Por otra parte Morilla et al. (13), plantearon que la severidad de las diarreas se debe además, al aumento que se produce de la actividad secretora, debido a que las células de las criptas no son afectadas por el virus. Estas células son secretoras y se dividen rápidamente para reemplazar a las células epiteliales afectadas en las vellosidades, provocando una hipersecreción intestinal.

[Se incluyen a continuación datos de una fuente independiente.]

theorem representable_hi_lo {x : Value} (h : Representable p x.toNat) :
    Representable p x.hi.toNat ∧ Representable p x.lo.toNat := by
  rw [Value.hi_toNat, Value.lo_toNat]
  exact representable_div_mod h 64

/-- A number has one exponent with which its significand fills `p` bits. -/
theorem exponent_le_of_normalized {m : Nat} (hm : m < 2 ^ p) (hq : 2 ^ (p - 1) ≤ q) (hp : 1 ≤ p)
    (h : m * 2 ^ k = q * 2 ^ b) : b ≤ k := by
  by_contra hlt
  have hstep : 2 ^ p * 2 ^ k ≤ 2 ^ (p - 1) * 2 ^ b := by
    rw [← Nat.pow_add, ← Nat.pow_add]
    exact Nat.pow_le_pow_right (by decide) (by omega)
  have hbelow : m * 2 ^ k < 2 ^ p * 2 ^ k := (Nat.mul_lt_mul_right (Nat.two_pow_pos k)).mpr hm
  have habove : 2 ^ (p - 1) * 2 ^ b ≤ q * 2 ^ b := Nat.mul_le_mul_right _ hq
  omega

/-- A number with an odd significand of `p` bits has no even one. -/
theorem not_evenSignificand_of_odd (hp : 1 ≤ p) (hq : 2 ^ (p - 1) ≤ q) (hq' : q < 2 ^ p) (hodd : q % 2 = 1) :
    ¬ EvenSignificand p (q * 2 ^ b) := by
  rintro ⟨m, k, hm, hm', heven, h⟩
  obtain rfl : k = b :=
    Nat.le_antisymm (exponent_le_of_normalized hq' hm hp h) (exponent_le_of_normalized hm' hq hp h.symm)
  have : q = m := Nat.eq_of_mul_eq_mul_right (Nat.two_pow_pos k) h
  omega

end Representables

section Nearest

variable {p q b u v w : Nat}

/-- Rounding does not pass a representable number above. -/
theorem nearest_le (h : NearestEven p v w) (hu : Representable p u) (hvu : v ≤ u) : w ≤ u := by
  obtain ⟨-, hnear, -⟩ := h
  have hdist := hnear u hu
  unfold absDiff at hdist
  omega

/-- Rounding does not pass a representable number below. -/
theorem le_nearest (h : NearestEven p v w) (hu : Representable p u) (huv : u ≤ v) : u ≤ w := by
  obtain ⟨-, hnear, -⟩ := h
  have hdist := hnear u hu
  unfold absDiff at hdist
  omega

theorem nearest_eq_of_representable (h : NearestEven p v w) (hv : Representable p v) : w = v :=
  Nat.le_antisymm (nearest_le h hv (Nat.le_refl v)) (le_nearest h hv (Nat.le_refl v))

/-- Below the middle of a gap, rounding goes down. -/
theorem nearest_le_of_lt_middle (hp : 1 ≤ p) (hq : 2 ^ (p - 1) ≤ q) (hq' : q < 2 ^ p) (h : NearestEven p v w)
    (hv : v < q * 2 ^ (b + 1) + 2 ^ b) : w ≤ q * 2 ^ (b + 1) := by
  by_contra hlt
  obtain ⟨hw, hnear, -⟩ := h
  have hgap := representable_gap hq hp hw (Nat.not_le.mp hlt)
  have hdist := hnear (q * 2 ^ (b + 1)) ⟨q, b + 1, hq', rfl⟩
  rw [Nat.add_mul, Nat.one_mul, Nat.pow_succ] at hgap
  rw [Nat.pow_succ] at hdist hlt hv
  unfold absDiff at hdist
  omega

/-- From the middle of a gap on, rounding goes up when the number below has an odd significand. -/
theorem le_nearest_of_middle_le (hp : 1 ≤ p) (hq : 2 ^ (p - 1) ≤ q) (hq' : q < 2 ^ p) (hodd : q % 2 = 1)
    (h : NearestEven p v w) (hv : q * 2 ^ (b + 1) + 2 ^ b ≤ v) : (q + 1) * 2 ^ (b + 1) ≤ w := by
  by_contra hlt
  have habove : Representable p ((q + 1) * 2 ^ (b + 1)) := representable_succ_mul_two_pow hp hq'
  have hvlt : v < (q + 1) * 2 ^ (b + 1) := Nat.not_le.mp fun hle => hlt (le_nearest h habove hle)
  obtain ⟨hw, hnear, htie⟩ := h
  have hbelow : w ≤ q * 2 ^ (b + 1) := Nat.not_lt.mp fun hgt => hlt (representable_gap hq hp hw hgt)
  have hdist := hnear _ habove
  have hsucc : (q + 1) * 2 ^ (b + 1) = q * 2 ^ (b + 1) + 2 ^ b + 2 ^ b := by rw [Nat.pow_succ]; ring
  have heq : w = q * 2 ^ (b + 1) := by
    unfold absDiff at hdist
    omega
  have heven := htie _ habove (by omega) (by unfold absDiff at hdist ⊢; omega)
  exact not_evenSignificand_of_odd hp hq hq' hodd (heq ▸ heven)

end Nearest

section Roundings

variable {F : FpFormat} {v w : Nat}

/-- The number of a format for a representable number: +infinity above the largest finite one (R131). -/
def asFpNum (F : FpFormat) (w : Nat) : FpNum := if exceeds F w then .infinity else .finite w

/-- The overflow test compares with the power of two at which the exponents end. -/
theorem exceeds_iff_two_pow_le (hF : F.bias < F.expMax) : exceeds F v = true ↔ 2 ^ (F.expMax - F.bias) ≤ v := by
  rw [exceeds, decide_eq_true_eq]
  by_cases h0 : v = 0
  · have := Nat.two_pow_pos (F.expMax - F.bias)
    rw [h0, Nat.log2_zero]
    omega
  · rw [← Nat.le_log2 h0]
    omega

theorem asFpNum_of_lt (hF : F.bias < F.expMax) (h : v < 2 ^ (F.expMax - F.bias)) : asFpNum F v = .finite v :=
  if_neg fun he => Nat.not_le.mpr h ((exceeds_iff_two_pow_le hF).mp he)

theorem asFpNum_of_le (hF : F.bias < F.expMax) (h : 2 ^ (F.expMax - F.bias) ≤ v) : asFpNum F v = .infinity :=
  if_pos ((exceeds_iff_two_pow_le hF).mpr h)

theorem roundTo_representable (hmw : 1 ≤ F.mw.val) (hw : Representable (F.mw.val + 1) w) :
    roundTo nearestEven F w = asFpNum F w := by
  obtain ⟨w', hnear, hround⟩ := roundTo_nearestEven hmw w
  rw [hround, nearest_eq_of_representable hnear hw]
  rfl

/-- A word's nearest number is at most 2^64. -/
theorem nearest_word_le (hmw : 1 ≤ F.mw.val) {u : Word} (h : NearestEven (F.mw.val + 1) u.toNat w) : w ≤ 2 ^ 64 :=
  nearest_le h (representable_two_pow (by omega) 64) (Nat.le_of_lt u.isLt)

/-- `cvt_F` of a word is its nearest number, never an infinity. -/
theorem cvtF_nearest (hmw : 1 ≤ F.mw.val) (hF : F.bias + 64 < F.expMax) (u : Word) :
    ∃ w, NearestEven (F.mw.val + 1) u.toNat w ∧ cvtF nearestEven F u = .finite w := by
  obtain ⟨w, hnear, hround⟩ := roundTo_nearestEven hmw u.toNat
  have hlt : w < 2 ^ (F.expMax - F.bias) :=
    Nat.lt_of_le_of_lt (nearest_word_le hmw hnear) (Nat.pow_lt_pow_right (by decide) (by omega))
  exact ⟨w, hnear, hround.trans (asFpNum_of_lt (by omega) hlt)⟩

/-- `add_F` of a representable first summand, as the format holds it, and a finite second one: an infinite summand means
an infinite sum. -/
theorem addF_asFpNum (hmw : 1 ≤ F.mw.val) (hF : F.bias < F.expMax) (hv : Representable (F.mw.val + 1) v) (w : Nat) :
    ∃ t, NearestEven (F.mw.val + 1) (v + w) t ∧ addF nearestEven F (asFpNum F v) (.finite w) = asFpNum F t := by
  obtain ⟨t, hnear, hround⟩ := roundTo_nearestEven hmw (v + w)
  refine ⟨t, hnear, ?_⟩
  rcases Nat.lt_or_ge v (2 ^ (F.expMax - F.bias)) with hlt | hge
  · rw [asFpNum_of_lt hF hlt]
    exact hround
  · have hvt : v ≤ t := le_nearest hnear hv (Nat.le_add_right v w)
    rw [asFpNum_of_le hF hge, asFpNum_of_le hF (Nat.le_trans hge hvt)]
    rfl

Alteraciones Anatomopatológicas

En todos los animales inoculados, se encontró el estómago distendido por gases, con leche coagulada en su interior. El intestino delgado, en todos los casos, contenía un líquido amarillo espumoso y las paredes se mostraron traslúcidas, debido a la destrucción de las vellosidades de la mucosa; las áreas de mayor afectación coincidieron con yeyuno e íleon. Además se pudo apreciar enteritis catarral y congestión (Figura 3). Todas estas lesiones observadas en el tracto gastrointestinal de los cerdos inoculados se corresponden con las descritas por Fediaevsky (2).

Morrilla et al. (13), refieren que el aspecto translúcido que se observa en las paredes del intestino delgado, se debe a la atrofia severa que provoca el virus en las vellosidades intestinales.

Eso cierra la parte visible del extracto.